According to Roos et al. ( 2014), species in the genus Macaca can be divided into seven species groups: i.e., sylvanus, silenus, sulawesi, sinica, arctoides, fascicularis, and mulatta. Among them, de novo assembled genomes of representative species from the silenus (pig-tailed macaques), arctoides (stump-tailed macaques), fascicularis (cynomolgus macaques), and mulatta groups (rhesus macaques) have been reported. At present, chromosome-level genome assemblies based on long-read sequencing and Hi-C technologies are only available for rhesus (GCA_003339765) and cynomolgus macaques ( M. fascicularis) (GCA_011100615), while scaffold-level assemblies based on short-read sequencing data are available for Japanese ( M. fuscata) (GCA_003118495), pig-tailed ( M. nemestrina) (GCA_000956065), and stump-tailed macaques ( M. arctoides) (GCA_021188215). Genomes for the sinica group species are not currently available. We previously reported a ~37X coverage genome of the Tibetan macaque based on short-read sequencing technology to identify species-specific variants ( Fan et al., 2014). Although short-read sequencing assemblies provide useful information regarding genomic variation, they cannot provide large-scale structural information and variation due to technology limitations. A high-quality chromosome-level Tibetan macaque reference genome is still needed to better understand adaptive evolution and perform related research. Thus, we constructed a high-quality Tibetan macaque genome assembly using PacBio long-read sequencing and Hi-C technology. We annotated the newly assembled genome, performed comparative genomic analysis with other macaque species, and identified TMSSVs. This study provides a valuable resource for future investigations on genomic diversity and adaptive evolution in primates.

The animal used for sequencing was an adult Tibetan macaque (male, 9 years old) originally from Mabian Dafengding National Nature Reserve and now housed in Sichuan Hengshu Biotechnology Co., Ltd. (Yibin, China). Sample collection followed the Regulations for the Implementation of the Protection of Terrestrial Wildlife of China (State Council Decree [1992] No. 13) and was approved by the Ethics Committee of the College of Life Sciences, Sichuan University, China (Permit No. 20200327009). Detailed descriptions of sequencing, de novo assembly, genome annotation, and comparative genomic analysis are provided in the Supplementary Materials and Methods.

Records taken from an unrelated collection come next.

/-- The commits that wait for a slot, in the order of acceptance: the first that may start takes the slot freed, in its place, and its request
is answered (R777, R535); block protect and RESV are judged as it starts (R531, R533). -/
def admitFrom (k : Nat) : List NvCommit → State → State
  | [], s => s
  | c :: cs, s =>
    match commitRefused s c.dest c.data.length with
    | some st => admitFrom k cs (turnAway c st s)
    | none =>
      let s1 := slotWrite k c.owner c.dest c.data (markerTry s)
      completeOp .nvCommit stOk [] { s1 with nv := { s1.nv with commits := s1.nv.commits.replace c { c with slot := some k } } }

/-- A slot is free for a commit that waits; on hold-up none starts but those of Table LED.4 (R738). -/
def admitWaiting (k : Nat) (s : State) : State :=
  if s.core.holdup then s else admitFrom k (s.nv.commits.filter (fun c => c.slot.isNone)) s

/-- The commits that wait are admitted to the slots that are free. -/
def admitSlots (s : State) : State :=
  (List.range 8).foldl (fun t k => if t.nv.commits.any (fun c => c.slot == some k) then t else admitWaiting k t) s

/-- Steps 4 and 5 of the commit that was accepted first (R532, R536): a tenant's posts NV_COMMITTED (R535), and after the window's the
window answers again (R542). -/
def commitRun (s : State) : State :=
  match s.nv.commits with
  | [] => s
  | c :: cs =>
    match c.slot with
    | none => s
    | some k =>
      let s1 := slotFree k (commitCopy c.dest c.data { s with nv := { s.nv with commits := cs } })
      if k = 8 then { s1 with nv := { s1.nv with eeBusy := false } } else admitWaiting k (postOwn c.owner 0x0D01 0 k c.dest s1)

/-- The commit that was accepted first writes whole sectors, and an erase is under way (R551). -/
def commitHeld (s : State) : Bool :=
  match s.nv.commits with
  | [] => false
  | c :: _ => decide (0x40000 ≤ c.dest) && saBusy s

/-- The commit that was accepted first is done, once no erase is in its way (R551). -/
def commitDone (s : State) : State := if commitHeld s then s else commitRun s

/-- The commits up to the first of a kind are done, in the order of their acceptance (R536). -/
def commitsUpTo (p : NvCommit → Bool) (s : State) : State :=
  if s.nv.commits.any p then (List.range (s.nv.commits.findIdx p + 1)).foldl (fun t _ => commitDone t) s else s

/-- NV_COMMIT_COMPLETE: steps 4 and 5 of the oldest durable tenant commit, behind a marker that is due (R262, R532). -/
def nvCommitComplete (s : State) : State := commitsUpTo (fun c => c.slot.isSome && c.slot != some 8) (markerTry s)

/-- NV_DISCARD (R530). -/
def nvDiscardBody (r : Req) (_pl : Bytes) (s : State) : Reply := .done stOk [] (dropGather r.tenant s)

def cmdNvDiscard : CmdDef :=
  { code := 0x0D04, caps := [capNvUser], allow := allowAll, len := lenIs 0, range := anyRange, nv := true, modes := anyMode,
    body := nvDiscardBody }

/-- The payload of NV_STATUS (Table CMD.14). -/
def nvStatusPayload (n : Nat) (s : State) : Bytes :=
  let g := gatherOf s n
  leBytes 1 (bitsOf [s.core.nvReady, s.log.retainOverflow, g.isSome]) ++ leBytes 1 (freeSectors s).length ++
    leBytes 1 s.nv.gathers.length ++ leBytes 1 (pn s 0x0D01 % 4 ||| (pn s 0x0D02 % 2) <<< 7) ++ leInt 2 s.nv.resvMv ++ zeros 2 ++
    leBytes 4 s.nv.corrections ++ leBytes 4 s.nv.uncorrectable ++ leBytes 4 s.nv.eeDiscards ++ leBytes 4 s.log.torn ++
    leBytes 4 s.nv.replays ++ leBytes 8 s.log.appended ++ leBytes 8 s.log.live ++ leBytes 8 s.log.superseded ++
    leBytes 8 s.log.reclaimed ++ leBytes 4 ((g.map (fun x => x.base)).getD 0) ++ leBytes 2 ((g.map (fun x => (gatherSpan x).2)).getD 0)

/-- NV_STATUS. -/
def nvStatusBody (r : Req) (_pl : Bytes) (s : State) : Reply := .done stOk (nvStatusPayload r.tenant s) s

def cmdNvStatus : CmdDef :=
  { code := 0x0D00, caps := [capStatus], allow := allowAll, len := lenIs 0, range := anyRange, nv := false, modes := anyMode,
    body := nvStatusBody }

/-! ### The EEPROM-compatible window (R539 to R544) -/

/-- The window answers its addresses (R539, R542, R544). -/
def eeAnswers (s : State) : Bool := s.core.nvReady && bit (pn s 0x0D03) 0 && !s.nv.eeBusy

/-- The NV address of a word address of a block (R539). -/
def eeMap (block w : Nat) : Nat := if block = 0 then 0x28000 + w % 0x10000 else 0x38000 + w % 0x8000

/-- The page with data bytes wrapped into it (R541). -/
def eeFill (page : Bytes) (pos : Nat) : Bytes → Bytes
  | [] => page
  | b :: bs => eeFill (page.set (pos % 64) b) (pos + 1) bs

/-- The engine reads the words of a page that the data do not replace whole; a word that cannot be read makes the write fail (R521, R522). -/
def eeFillRead (ecc : List Int) (base pos : Nat) (data : Bytes) (s : State) : Bool × State :=
  let new := fun (j : Nat) => decide (64 ≤ data.length) || (List.range data.length).any (fun i => (pos + i) % 64 == j)
  eccWords ecc (fun w => decide (base ≤ w * 8) && decide (w * 8 < base + 64) && (List.range 8).any (fun j => !new ((w * 8 + j) % 64))) s

/-- A page write of the window is discarded and counted (R543). -/
def eeDiscard (s : State) : State := { s with nv := { s.nv with eeDiscards := s.nv.eeDiscards + 1 } }

/-- A write to the window up to its STOP (R541 to R543). One whose page holds a word that cannot be read is discarded as the others are
(DESIGN CHOICE, assumption 158). -/
def eepromWrite (block w : Nat) (data : Bytes) (ecc : List Int) (s : State) : State :=
  if !eeAnswers s || decide (1 < block) then s
  else if data.isEmpty then { s with nv := { s.nv with eePointer := w, eeBlock := block } }
  else
    let a := eeMap block w
    let base := a / 64 * 64
    if !bit (pn s 0x0D03) 1 || protects s base 64 || !supplyOk s 64 then eeDiscard s
    else
      match eeFillRead ecc base (a % 64) data s with
      | (true, s1) => eeDiscard s1
      | (false, s1) =>
        let page := eeFill (viewBytes s1 base 64) (a % 64) data
        let s2 := startCommit 8 { slot := none, owner := 0xFE, dest := base, data := page, gather := none } s1
        { s2 with nv := { s2.nv with eeBusy := true } }

/-- The window's page commit completes, after what was accepted before it and behind a marker that is due (R262, R536, R542). -/
def eepromCommitDone (s : State) : State := commitsUpTo (fun c => c.slot == some 8) (markerTry s)

/-- Sequential reads of a block, rolling over at its end (R540). -/
def eeReadBytes (s : State) (block w : Nat) : Nat → Bytes
  | 0 => []
  | n + 1 => viewByte s (eeMap block w) :: eeReadBytes s block (w + 1) n

/-- A read of the window, from a word address or from the pointer (R540). A read that meets a word it cannot read fails: it gives no bytes and
leaves the pointer (R522; DESIGN CHOICE, assumption 158). -/
def eepromRead (block : Nat) (w : Option Nat) (n : Nat) (ecc : List Int) (s : State) : State :=
  if !eeAnswers s || decide (1 < block) then s
  else
    let from_ := match w with
      | some a => a
      | none => s.nv.eePointer
    let size := if block = 0 then 0x10000 else 0x8000
    match eccWords ecc (fun x => (List.range n).any (fun j => eeMap block (from_ + j) / 8 == x)) (markerTry s) with
    | (true, s1) => { s1 with nv := { s1.nv with eeOut := [] } }
    | (false, s1) => { s1 with nv := { s1.nv with eeOut := eeReadBytes s1 block from_ n, eePointer := (from_ + n) % size, eeBlock := block } }

/-! ### The reservoir (R545, R546) -/

/-- The boot discharge test (R546): the boost stops, RESV is read before and after, and the boost runs again. -/
def resvDischargeTest (before after : Nat) (s : State) : State :=
  if s.nv.resvTested || !s.nv.boost || !decide (pv s 0x0D05 ≤ before) then s
  else
    let s1 := { s with nv := { s.nv with resvTested := true, resvMv := after } }
    if before ≤ after + 455 then s1
    else raiseGlobal 0x23 0xFF (some (after : Int)) { s1 with nv := { s1.nv with resvTestFailed := true } }

/-- NV_PROTECT (R538): a device commit of nv.user_bp and, where asked, of the lock, always persisted (Table PAR.3). `env` tells of an image
write that failed (R661; assumption 3). -/
def nvProtectBody (r : Req) (pl : Bytes) (s : State) : Reply :=
  let bp := byteAt pl 0
  let lock := byteAt pl 1
  if pn s 0x0D02 = 1 ∧ bp ≠ pn s 0x0D01 then refuse stNvProtected s
  else if s.nv.resvMv < pv s 0x0D06 then refuse stNvSupplyLow s
  else
    let w1 : PWrite := { inst := { id := 0x0D01, i1 := 0, i2 := 0 }, value := .num bp }
    let w2 : PWrite := { inst := { id := 0x0D02, i1 := 0, i2 := 0 }, value := .num 1 }
    let ws := if lock = 1 then [w1, w2] else [w1]
    if r.env.headD 0 != 0 then .done stHardware [] (persistFailed 0xFF ws (deviceCommit ws s))
    else .done stOk [] (persist 0 0xFF ws (deviceCommit ws s))

def cmdNvProtect : CmdDef :=
  { code := 0x0D05, caps := [capNvConfig], allow := fun r _ => r.tenant == 0, len := lenIs 2,
    range := fun b => decide (byteAt b 0 ≤ 3) && decide (byteAt b 1 ≤ 1), nv := true, modes := anyMode, body := nvProtectBody }

end Sys2Proof.Machine
end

For short-read DNA sequencing, clean short reads (120 Gb) were obtained by removing low-quality and redundant reads. We then estimated Tibetan macaque genome properties, heterozygosity, and repeat content using GCE (v1.0.2). Genome size was estimated to be 3.08 Gb, with a heterozygosity of 0.28% and repeat content of 52.31%. However, genome size may be overestimated, as estimated size is always larger than the actual value ( Liu et al., 2013). As shown in the 17-mer depth distribution curve, the Tibetan macaque genome had a high repeat content ( Figure 1A).

Figure 1.

Figure 1

Genome analysis of Tibetan macaque

A: 17-mer depth distribution curve. K-mer depth is 35X (main peak: MP). Secondary peak at ~70X, suggesting that Tibetan macaque genome possesses high repeat content. B: Heatmap of chromosome interaction intensity in Tibetan macaque Hi-C assembly. X-axis and y-axis both represent total chromosome length. Blue boxes indicate chromosome boundaries. C: Circular map of Tibetan macaque genome. From outer to inner ring: chromosome (Mb), gene density, GC content, transposable element density, TMSSV density, number of insertions (dark blue) and deletions (black). All circles are drawn with 1 Mb windows. Higher density and content are indicated by darker color in heatmap. D: BUSCO evaluation of six macaque species genomes based on primates_odb10 dataset. E: Syntenic analysis of 22 chromosomes of five macaque species. Different colored lines represent syntenic links. F: Alignment of TMSSVs located in CPE gene. G: Alignment of TMSSVs located in BMP5 gene. H: Phylogenetic tree constructed for 10 primates. Numbers on branches indicate estimated divergence times, with 95% confidence interval of divergence time in parentheses. Gene family expansion (+) and contraction (−) are shown in green and red above branches, respectively. Schematics of monkeys are sourced from Roos et al. ( 2014) and the Nash Collection of Primates in Art and Illustration (https://digital.library.wisc.edu/1711.dl/PCLArts).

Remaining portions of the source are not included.